The over-filtering trap is real. A natural user instinct is to narrow to “analogs that look exactly like the current situation” — low-vol AND bullish macro AND same sector AND no news AND post-earnings AND near ATH — and end up with n=4. n=4 analogs tell you nothing. The cohort lost its ability to be statistical.

Three calibrated narrowing patterns

Three patterns produce useful filtered cohorts without breaking the math:

Pattern 1: One-dimension filter for regime alignment

Pick the one most operative regime dimension and filter on it alone. Usually macro_state or vol_regime.

{
  "anchor": {"symbol": "NVDA", "date": "today", "timeframe": "1d"},
  "cohort_size": 300,
  "filters": {
    "macro_state": "bullish"
  }
}

Result: a 300-analog cohort drawn from bullish-macro periods. Cohort_size_actual likely stays at 300 (we have plenty of bullish-macro days in the index). The statistics are still robust, and the analogs are conditioned on the regime you care about.

This is the safest filter pattern. Use it when you have a strong view on which regime you’re in.

Pattern 2: Two-dimension filter with cohort-size monitoring

Two filters together: macro + vol, or macro + sector, or vol + days_since_earnings.

{
  "anchor": {"symbol": "NVDA", "date": "today", "timeframe": "1d"},
  "cohort_size": 300,
  "filters": {
    "macro_state": "bullish",
    "vol_regime": "high"
  }
}

Result: typically still n=200-300 (most of the analog space is covered). Read cohort_size_actual first. If it dropped below 100, the filter combination might be picking a tight slice — proceed carefully.

Two-dimension filters work when the two dimensions are roughly independent. Macro and vol are weakly correlated (high-vol regimes overlap with bear macros) but not identical. Macro and sector are nearly orthogonal.

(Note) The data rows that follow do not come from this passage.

-- ==== Sys2Proof/Machine/Transmitter.lean ====
section
/-!
DEFINITION. The line transmitter: start, mute causes, DSP frames, pre-compensation (R73, R77, R80, R83 to R89).
-/
namespace Sys2Proof.Machine

/-- States of `LT_STATUS`.TX_STATE. -/
def txOff : Nat := 0
def txWaitLaser : Nat := 1
def txWaitBias : Nat := 2
def txWaitCal : Nat := 3
def txActive : Nat := 4
def txMuted : Nat := 5

/-- STATE of LAS port `p`. -/
def State.lasState (s : State) (p : Nat) : Nat := s.get (.las .state) p 0

/-- The port is READY. -/
def State.lasReady (s : State) (p : Nat) : Bool := decide (s.lasState p = 3)

/-- TX_STATE of carrier `d`. -/
def State.txState (s : State) (d : Nat) : Nat := s.get (.lt .txState) d 0

/-- The active transmit bank. -/
def State.txMode (s : State) (d : Nat) : Mode := s.txBank d (s.get (.lt .bank) d 0)

/-- The mute causes that hold, as `LT_STATUS`.MUTE_CAUSE shows them (R88). -/
def State.muteCauses (s : State) (d : Nat) : Nat :=
  s.get (.lt .mute) d 0 % 2 + (if s.lasReady d then 0 else 2) + (if s.flag (.bias .biasLock) d 0 then 0 else 4) +
    (if s.get (.lt .sysCause) d 0 = 0 then 0 else 8)

/-- Step 4 of R87 has begun: the transmitter is ACTIVE or ramps. -/
def State.txBegun (s : State) (d : Nat) : Bool := decide (s.txState d = txActive) || s.flag (.lt .ramp) d 0

/-- DSP frames are formed: from step 4 on, and not in an OIF mode (R80). -/
def State.txFrames (s : State) (d : Nat) : Bool := s.txBegun d && decide ((s.txMode d).lineStd = 0)

/-- TX_DOWN is live while TX_EN = 1 and TX_STATE is not ACTIVE. -/
def State.txDownCond (s : State) (d : Nat) : State :=
  s.cond .ltTxDown d 0 (s.flag (.lt .txEn) d 0 && decide (s.txState d ≠ txActive))

/-- The states of a bias point (R418). -/
def ptOff : Nat := 0
def ptClamped : Nat := 1
def ptSearch : Nat := 2
def ptLocked : Nat := 3
def ptPreset : Nat := 4
def ptHold : Nat := 5
def ptWrap : Nat := 6
def ptKeying : Nat := 7
def ptFaulty : Nat := 8
def ptUnlocked : Nat := 9

/-- A point goes on tracking, not LOCKED yet. -/
def State.ptTrack (s : State) (d k : Nat) : State :=
  ((s.set (.bias .ptBase) d k ptUnlocked).set (.bias .ptLockRun) d k 0).set (.bias .ptUnlRun) d k 0

/-- The modulator is driven: a phase point in PRESET starts tracking, with PHASE_ACQ_MS to lock (R414). -/
def State.phaseDrive (s : State) (d : Nat) : State :=
  s.each [2, 5] fun s k =>
    if s.get (.bias .ptBase) d k = ptPreset then
      ((s.ptTrack d k).set (.bias .ptAcq) d k 1).set (.bias .ptState) d k
        (if s.get (.bias .ptState) d k = ptPreset then ptUnlocked else s.get (.bias .ptState) d k)
    else s

/-- The modulator is not driven: a tracking phase point is in PRESET, at its last locked value if it has one (R414). -/
def State.phaseIdle (s : State) (d : Nat) : State :=
  s.each [2, 5] fun s k =>
    if s.get (.bias .ptBase) d k = ptLocked ∨ s.get (.bias .ptBase) d k = ptUnlocked then
      let v := if s.flag (.bias .ptHasLock) d k then s.get (.bias .ptLockV) d k else enc (s.getI (.bias .initMv) d k * 4096)
      (((s.set (.bias .ptBase) d k ptPreset).set (.bias .ptV) d k v).set (.bias .ptAcq) d k 0).set (.bias .ptState) d k
        (if s.get (.bias .ptState) d k = ptLocked ∨ s.get (.bias .ptState) d k = ptUnlocked then ptPreset
         else s.get (.bias .ptState) d k)
    else s

/-- Enter MUTED (R88). -/
def State.txEnterMuted (s : State) (d causes : Nat) : State :=
  ((((s.set (.lt .begun4) d 0 (if s.txBegun d then 1 else 0)).set (.lt .otherCause) d 0
    (if bit causes 1 || bit causes 3 then 1 else 0)).set (.lt .ramp) d 0 0).set (.lt .txState) d 0 txMuted).inc
    (.lt .nMuteEnter) d 0 |>.phaseIdle d

/-- Leave MUTED when every cause has cleared: step 4 (the ramp, TX_STATE kept) or step 1 (R88). -/
def State.txResume (s : State) (d : Nat) : State :=
  if s.flag (.lt .begun4) d 0 && !s.flag (.lt .otherCause) d 0 then s.set (.lt .ramp) d 0 1
  else s.set (.lt .txState) d 0 txWaitLaser

/-- Bring the transmitter in line with the mute causes that hold now (R88). -/
def State.muteRefresh (s : State) (d : Nat) : State :=
  if s.flag (.lt .txEn) d 0 then
    let c := s.muteCauses d
    let s1 := s.set (.lt .muteCause) d 0 c
    let mute := bit c 0 || bit c 3 || (s.txBegun d && decide (c ≠ 0))
    let s2 :=
      if decide (s.txState d = txMuted) && !s.flag (.lt .ramp) d 0 then
        if c = 0 then s1.txResume d
        else s1.when (bit c 1 || bit c 3) (fun s => s.set (.lt .otherCause) d 0 1)
      else s1.when mute (fun s => s.txEnterMuted d c)
    s2.txDownCond d
  else (s.set (.lt .muteCause) d 0 0).txDownCond d

/-- A bank becomes active: BANK and EXCESS (R74, R77). -/
def State.txActivate (s : State) (d b : Nat) : State :=
  (s.set (.lt .bank) d 0 b).set (.lt .excess) d 0 ((s.txBank d b).excess)

/-- Load transmit calibration values (R83). -/
def State.txLoadCal (s : State) (d : Nat) (c : OeCal) : State :=
  ((((s.each (List.range 4) (fun s t =>
    (s.setI (.lt .tribGain) d t (c.gain.getD t 0)).setI (.lt .tribSkew) d t (c.skew.getD t 0))).setI
    (.lt .xPhase) d 0 c.xPhase).setI (.lt .yPhase) d 0 c.yPhase).each (List.range 132) (fun s k =>
    s.set (.win .ltFir) d (16 * k) (c.fir.getD k 0 % 2 ^ 16))).set (.lt .firPending) d 0 1

/-- The values of R83 when the calibration memory fails its CRC.  Which tap carries the unit impulse is not stated (free
value, log 5). -/
def defaultCal (tap : Nat) : OeCal :=
  { crcOk := false
    gain := []
    skew := []
    xPhase := 0
    yPhase := 0
    fir := (List.range 132).map (fun k => if k % 33 = tap % 33 then 0x4000 else 0) }

/-- Read the transmit calibration memory at the first TX_EN rise after start-up (R83). -/
def State.txReadCal (s : State) (d : Nat) (c : OeCal) : State :=
  if s.flag (.lt .txcalSrc) d 0 then s
  else if c.crcOk then (s.txLoadCal d c).lower .ltTxcalFail d 0
  else ((s.txLoadCal d (defaultCal s.free)).used).raise .ltTxcalFail d 0

/-- TX_EN changes from 0 to 1 (R74, R83, R87). -/
def State.txStart (s : State) (d : Nat) (c : OeCal) : State :=
  let s1 := if s.flag (.lt .firstStart) d 0 then s
    else ((s.txReadCal d c).txActivate d 0).set (.lt .firstStart) d 0 1
  (((s1.set (.lt .txEn) d 0 1).set (.lt .txState) d 0 txWaitLaser).set (.lt .ramp) d 0 0).muteRefresh d

/-- TX_EN changes to 0: OFF from any state (R89). -/
def State.txStop (s : State) (d : Nat) : State :=
  ((((s.set (.lt .txEn) d 0 0).set (.lt .txState) d 0 txOff).set (.lt .ramp) d 0 0).phaseIdle d).muteRefresh d

/-- TX_EN_RISE (R74, R83, R87); `cal` is what the calibration memory holds. -/
def execTxEnRise (d : Nat) (cal : OeCal) (s : State) : Result :=
  finishIf (s.up d && (!s.flag (.lt .txEn) d 0 || decide (s.txState d = txOff))) s fun s => s.txStart d cal

/-- TX_EN_FALL (R89). -/
def execTxEnFall (d : Nat) (s : State) : Result :=
  finishIf (s.up d && s.flag (.lt .txEn) d 0) s fun s => s.txStop d

/-- The condition of the present wait of R87 is met. -/
def State.txWaitMet (s : State) (d : Nat) : Bool :=
  if s.txState d = txWaitLaser then s.lasReady d
  else if s.txState d = txWaitBias then s.flag (.bias .biasLock) d 0
  else if s.txState d = txWaitCal then s.flag (.cal .convValid) d 0 && !s.flag (.lt .ramp) d 0
  else false

/-- TX_WAIT_END (R87): the next step; from WAIT_CAL the ramp begins with TX_STATE kept.  A cause that was only a wait
before step 4 mutes from step 4 on (R88). -/
def execTxWaitEnd (d : Nat) (s : State) : Result :=
  finishIf (s.up d && s.txWaitMet d) s fun s =>
    (if s.txState d = txWaitCal then s.set (.lt .ramp) d 0 1
     else s.set (.lt .txState) d 0 (s.txState d + 1)).muteRefresh d

/-- TX_RAMP_COMPLETE (R87). -/
def execTxRampComplete (d : Nat) (s : State) : Result :=
  finishIf (s.up d && s.flag (.lt .ramp) d 0) s fun s =>
    (((s.set (.lt .ramp) d 0 0).set (.lt .txState) d 0 txActive).phaseDrive d).muteRefresh d

/-- TX_MUTE_CAUSE_SET (R88): cause 0 is the MUTE bit; the others hold by the state of their own blocks. -/
def execTxMuteCauseSet (d c : Nat) (s : State) : Result :=
  finishIf (s.up d) s fun s => (s.when (decide (c = 0)) (fun s => s.set (.lt .mute) d 0 1)).muteRefresh d

/-- TX_MUTE_CAUSE_CLEAR (R88). -/
def execTxMuteCauseClear (d c : Nat) (s : State) : Result :=
  finishIf (s.up d) s fun s => (s.when (decide (c = 0)) (fun s => s.set (.lt .mute) d 0 0)).muteRefresh d

/-- Pending pre-compensation and pre-distortion changes take effect (R83, R84). -/
def State.txApplyPending (s : State) (d : Nat) : State :=
  let s1 := (((s.each (List.range 4) (fun s t =>
    (s.set (.lt .useGain) d t (s.get (.lt .tribGain) d t)).set (.lt .useSkew) d t (s.get (.lt .tribSkew) d t))).set
    (.lt .useXPhase) d 0 (s.get (.lt .xPhase) d 0)).set (.lt .useYPhase) d 0 (s.get (.lt .yPhase) d 0)).set
    (.lt .useNlpd) d 0 (s.get (.lt .nlpdGain) d 0)
  if s.flag (.lt .firPending) d 0 then
    (s1.each (List.range 132) (fun s k => s.set (.lt .useFir) d k (s.get (.win .ltFir) d (16 * k)))).set
      (.lt .firPending) d 0 0
  else s1

/-- The pilot generators are seeded at the start of every DSP frame (R80). -/
def State.txReseed (s : State) (d : Nat) : State :=
  (s.set (.lt .pilotX) d 0 (s.get (.lt .pilotSeed) d 0)).set (.lt .pilotY) d 0
    (pilotYSeed (s.get (.lt .pilotSeed) d 0))

/-- DSP_FRAME_BOUNDARY (R80, R83, R84). -/
def execDspFrameBoundary (d : Nat) (s : State) : Result :=
  finishIf (s.up d && s.txFrames d) s fun s => ((s.txApplyPending d).txReseed d).inc (.lt .nDspFrame) d 0

/-- DAC_CLIP_WINDOW (R86): the samples that clipped in a 1 ms window. -/
def execDacClipWindow (d clipped : Nat) (s : State) : Result :=
  finishIf (s.up d && s.txBegun d) s fun s =>
    (s.add (.lt .nDacClip) d 0 clipped).when (decide (1600 < clipped)) (fun s => s.event .ltDacClipHi d 0)

/-- LT_FIR_APPLY (R83). -/
def execLtFirApply (d : Nat) (s : State) : Result :=
  finishIf (s.up d) s fun s => s.set (.lt .firPending) d 0 1

end Sys2Proof.Machine
end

Pattern 3: Earnings-window exclusion

The most common useful filter is excluding earnings-window analogs. Earnings moves are structurally different from non-earnings moves; including them blurs the signal.

{
  "anchor": {"symbol": "NVDA", "date": "today", "timeframe": "1d"},
  "cohort_size": 300,
  "filters": {
    "days_since_earnings": {"min": 5, "max": 60}
  }
}

Result: cohort restricted to analogs in the 5-to-60-days-after-earnings window. Excludes the chaotic earnings-day moves and the pre-earnings drift. The cohort becomes much more apples-to-apples if your current question is about non-earnings price action.

When NOT to filter

Sometimes the right answer is the unfiltered cohort. Specifically:

When you’re trying to discover the regime split. The whole point of regime_stratification is to surface differences across regimes. If you filter on regime first, you lose the comparison.
When the live regime is transitioning. If macro_state has been ambiguous for the past two weeks, conditioning on one label is an over-claim. Stay wide.
When you’re forming a base-rate prior. Base rates are deliberately wide. You apply conditioning later (in the analyst’s head, in the agent’s reasoning loop) — not in the cohort retrieval.
When the filter you want isn’t reliably labeled for older analogs. Macro_state and vol_regime are computed back to 2014. News context and narrative scores have less history. If the filter requires data we don’t have for old analogs, the cohort silently shrinks to whatever has the label.

Filtering vs reading regime_stratification

These two approaches achieve similar conditional reads, by different means:

Approach A: Filter at retrieval

Pass filters: { macro_state: "bullish" }. Cohort comes back with 300 bullish-macro analogs, no non-bullish ones. outcome_distribution describes only those analogs.

Approach B: Don’t filter, read stratification

Pass no filter. Get the full cohort, then read regime_stratification_5d.bull_macro to extract the bull-macro slice (typically n=120 of the 300 in our example).

Approach B is usually preferable. It gives you both the conditioned read AND the contrast (you can compare bull-macro to bear-macro and see how much regime matters). Approach A loses that information.

Approach A is preferable when you want full 300 conditioned analogs instead of a slice of 300. If macro_state matters a lot to your decision and you’re willing to commit to one regime, filter at retrieval to maximize the conditioned sample.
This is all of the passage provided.